* What the exercise asks:
Below are some records. Return exactly the lines from the one containing "def State.issued (s" through the one containing "def domFault (s", both included, and only those.

Available records below:

/-- A conversion word rounds, or reads a binary8 code: it reads `nround` at issue (R43, R44, R134). The pairs of formats that
hold every value of their source take neither. -/
def cvtRounds (major : Nat) (w : LaneWord) : Bool :=
  let d := w.ty.toNat
  let s := cvtSrcTy w
  match major with
  | 0x90 => !(s = d && decide (d < 12) || d = 11 && decide (s < 12) || d = 10 && decide (s < 10))
  | 0x92 => !(decide (8 ≤ d ∧ d < 12) && decide (2 * typeWidth s ≤ typeWidth d))
  | 0x93 => !intHolds s d
  | 0x94 => false
  | 0x97 => false
  | 0x9A => d ≠ 11
  | _ => true

/-- A conversion word that reads `nround` sets its flags: not `vunp8`, nor one from binary8 to BF16, FP32 or FP64, which is
exact whatever the precision and the infinity setting (R134). -/
def cvtFlags (major : Nat) (w : LaneWord) : Bool :=
  major ≠ 0x99 && !(major = 0x90 && decide (12 ≤ cvtSrcTy w) && [9, 10, 11].contains w.ty.toNat)

/-- `nround` as an operand of a word that rounds. -/
def roundOperand (rounds wr : Bool) : List Operand := if rounds then [{ kind := .nround, idx := 0, wr := wr }] else []

/-- The operands of a conversion word (R133 to R136). -/
def cvtForm (major : Nat) (paired : Bool) (w : LaneWord) : Option (List Operand) :=
  (if major ≤ 0x95 then cvtOperands major paired w else rowForm (cvtRow major) major paired w).map
    (fun ops => ops ++ roundOperand (cvtRounds major w) (cvtFlags major w))

/-! ### Memory words (R227, R228, R238) -/

/-- ORD, func bits 57:56. -/
def ordOf (w : LaneWord) : Nat := bits w.func.toNat 7 6
/-- SCOPE, func bits 55:53. -/
def scopeOf (w : LaneWord) : Nat := bits w.func.toNat 5 3
/-- OFS, func bit 52. -/
def ofsOf (w : LaneWord) : Bool := w.func.getLsbD 2
/-- VEC, func bits 51:50. -/
def vecOf (w : LaneWord) : Nat := bits w.func.toNat 1 0
/-- OP, RET and HINT of an atomic, bits 77:72 (R238). -/
def amoOp (w : LaneWord) : Nat := bits w.imm.toNat 13 11
def amoRet (w : LaneWord) : Bool := bit w.imm.toNat 10
def amoHint (w : LaneWord) : Nat := bits w.imm.toNat 9 8

/-- The set MT of R228. -/
def tyM : List Nat := [0, 1, 2, 3, 4, 5, 6, 7, 8, 9, 10, 11, 15]

/-- ORD is one of the values the major allows, and SCOPE fits it (R227). -/
def ordLegal (allowed : List Nat) (w : LaneWord) : Bool :=
  allowed.contains (ordOf w) && (if ordOf w = 0 then scopeOf w = 0 else decide (scopeOf w ≤ 4))

/-- The data register of a load or store: a pair for 64-bit types, 2^VEC registers for a vector of words (R228). -/
def dataField (ty vec : Nat) : FieldUse := if isWide ty then .pair else .group (2 ^ vec)

/-- The offset register vM, named by vb when OFS is set (R227). -/
def ofsField (w : LaneWord) : FieldUse := if ofsOf w then .one else .none

/-- The base of an address: an x register, a tile handle or an accumulator tile (R228). -/
def baseField (k : OpKind) (w : LaneWord) : Option (List Operand) :=
  match k with
  | .x => fieldOperand .xreg 0 w.va.toNat true false
  | .acc => if w.va.toNat < 32 then some [{ kind := .acc, idx := w.va.toNat }] else none
  | k => some [{ kind := k, idx := w.va.toNat }]
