/-- Go on past checks that find nothing. -/
def afterCheck (r : Option Issue) (k : Unit → Issue) : Issue :=
  match r with
  | some i => i
  | none => k ()

/-- Account for a word of slot `i` of core `c` that has issued and goes on at `pc`: one more of `instret`, one more
position in every open window (R21, R90). -/
def State.issuedAt (s : State) (c i : Nat) (pc : Word) : State :=
  let s := s.modSlotAt c i (fun k =>
    { k with
      state := if k.state = .waiting then .running else k.state,
      lastIssue := some s.cycle,
      wave := { k.wave with
        pc := pc,
        wait := none,
        busy := none,
        pending := k.wave.pending.map (fun o => { o with since := o.since + 1 }),
        csrs := { k.wave.csrs with instret := k.wave.csrs.instret + 1 } } })
  s.count c 0 1

/-- The same for the slot that acts. -/
def State.issuedTo (s : State) (pc : Word) : State := s.issuedAt s.curCore s.curSlot pc

/-- Account for an issued word of `len` bytes that falls through. -/
def State.issued (s : State) (len : Nat) : State := s.issuedTo (s.wave.pc + BitVec.ofNat 64 len)

/-- A precise domain fault: `mdomfault` records the detail and the wave parks at the word (R101, R337). -/
def domFault (s : State) (write : Bool) (index point odom : Nat) (tval : Word) : Issue :=
  .park 29 tval (s.modCsrs (fun c => { c with mdomfault := domFaultWord write index point odom (fld c.did 7 0) }))

/-! ### Lookahead (R21, R22) -/

/-- The wave must wait: its next word would fall beyond the open window of an incomplete word, or follows an acquire
that is not complete at another core (R206, R219). -/
def Wave.windowClosed (w : Wave) : Bool := w.pending.any (fun o => o.fence || decide (o.la < o.since + 1))

/-- The outstanding words whose window the state `locs` touches lies in. -/
def Wave.violations (w : Wave) (locs : List Loc) : List PendingOp :=
  w.pending.filter (fun o => decide (o.since + 1 ≤ o.la) && o.locs.any (fun l => locs.contains l))

/-- The lookahead rules for a word that reads or writes `locs`: `none` where it may issue (R21, R22). A violation counts
once in `EVLAV`, however many turns its word then waits (R378). -/
def lookahead (s : State) (locs : List Loc) : Option Issue :=
  match s.wave.violations locs with
  | o :: rest =>
    let s := (s.modCsrs (fun c => { c with lastat := c.lastat ||| 1 })).count s.curCore 3 (b2n (!(o :: rest).any (fun q => q.broken)))
    let s := s.modWave (fun w => { w with pending := w.pending.map (fun q => if (o :: rest).contains q then { q with broken := true } else q) })
    if s.wave.csrs.mlav.getLsbD 0 then some (.trap 50 o.pc s) else some (.hold (s.count s.curCore 2 1))
  | [] => if s.wave.windowClosed then some (.hold (s.count s.curCore 2 1)) else none

/-- The location a lane word's operand names, for lookahead. -/
def Operand.locs (o : Operand) : List Loc :=
  (List.range o.cnt).map (fun k =>
    match o.kind with
    | .v => .v (o.idx + k)
    | .p => .p (o.idx + k)
    | .m => .m (o.idx + k)
    | .x => .x (o.idx + k)
    | .acc => .acc (o.idx + k)
    | .resv => .resv (o.idx + k)
    | .half => .half (o.idx + k)
    | .bank => .bank (o.idx + k)
    | .tile => .tile (o.idx + k)
    | .amask => .amask
    | .nround => .nround)

/-- x0 is no state: it neither waits nor breaks a window. -/
def liveLocs (ls : List Loc) : List Loc := ls.filter (fun l => l ≠ .x 0 && l ≠ .p 0)

/-! ### Illegal words and modes -/

/-- A word of profile `k` (0 CL1, 1 CM1, 2 CK1, 3 CD1) is enabled: always in M-mode, otherwise when the wave's
declared set holds it (R77). -/
def Wave.profileOn (w : Wave) (k : Nat) : Bool := w.mode = .m || bit w.profiles.toNat k

/-- The wave that acts runs or waits at this word. -/
def State.canIssue (s : State) : Bool := s.slot.state = .running || s.slot.state = .waiting

/-- An illegal-instruction trap (R60, R74). -/
def illegal (s : State) (bits63 : Word) : Issue := .trap 2 bits63 s

/-- A scalar device word of profile `k` with encoding `enc`: profile check, lookahead over `locs`, then its effect. -/
def scalarWord (s : State) (k : Nat) (enc : BitVec 32) (locs : List Loc) (legal : Bool) (body : State → Issue) :
    Host.Outcome State Fault Refusal :=
  if !s.canIssue then .fault .noRunningWave
  else if !(s.wave.profileOn k && legal) then (illegal s (enc.setWidth 64)).finish
  else
    match lookahead s (liveLocs locs) with
    | some i => i.finish
    | none => (body s).finish

end Sys2Proof.Machine
end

End of Available records.

* Task result:
def State.issued (s : State) (len : Nat) : State := s.issuedTo (s.wave.pc + BitVec.ofNat 64 len)

/-- A precise domain fault: `mdomfault` records the detail and the wave parks at the word (R101, R337). -/
def domFault (s : State) (write : Bool) (index point odom : Nat) (tval : Word) : Issue :=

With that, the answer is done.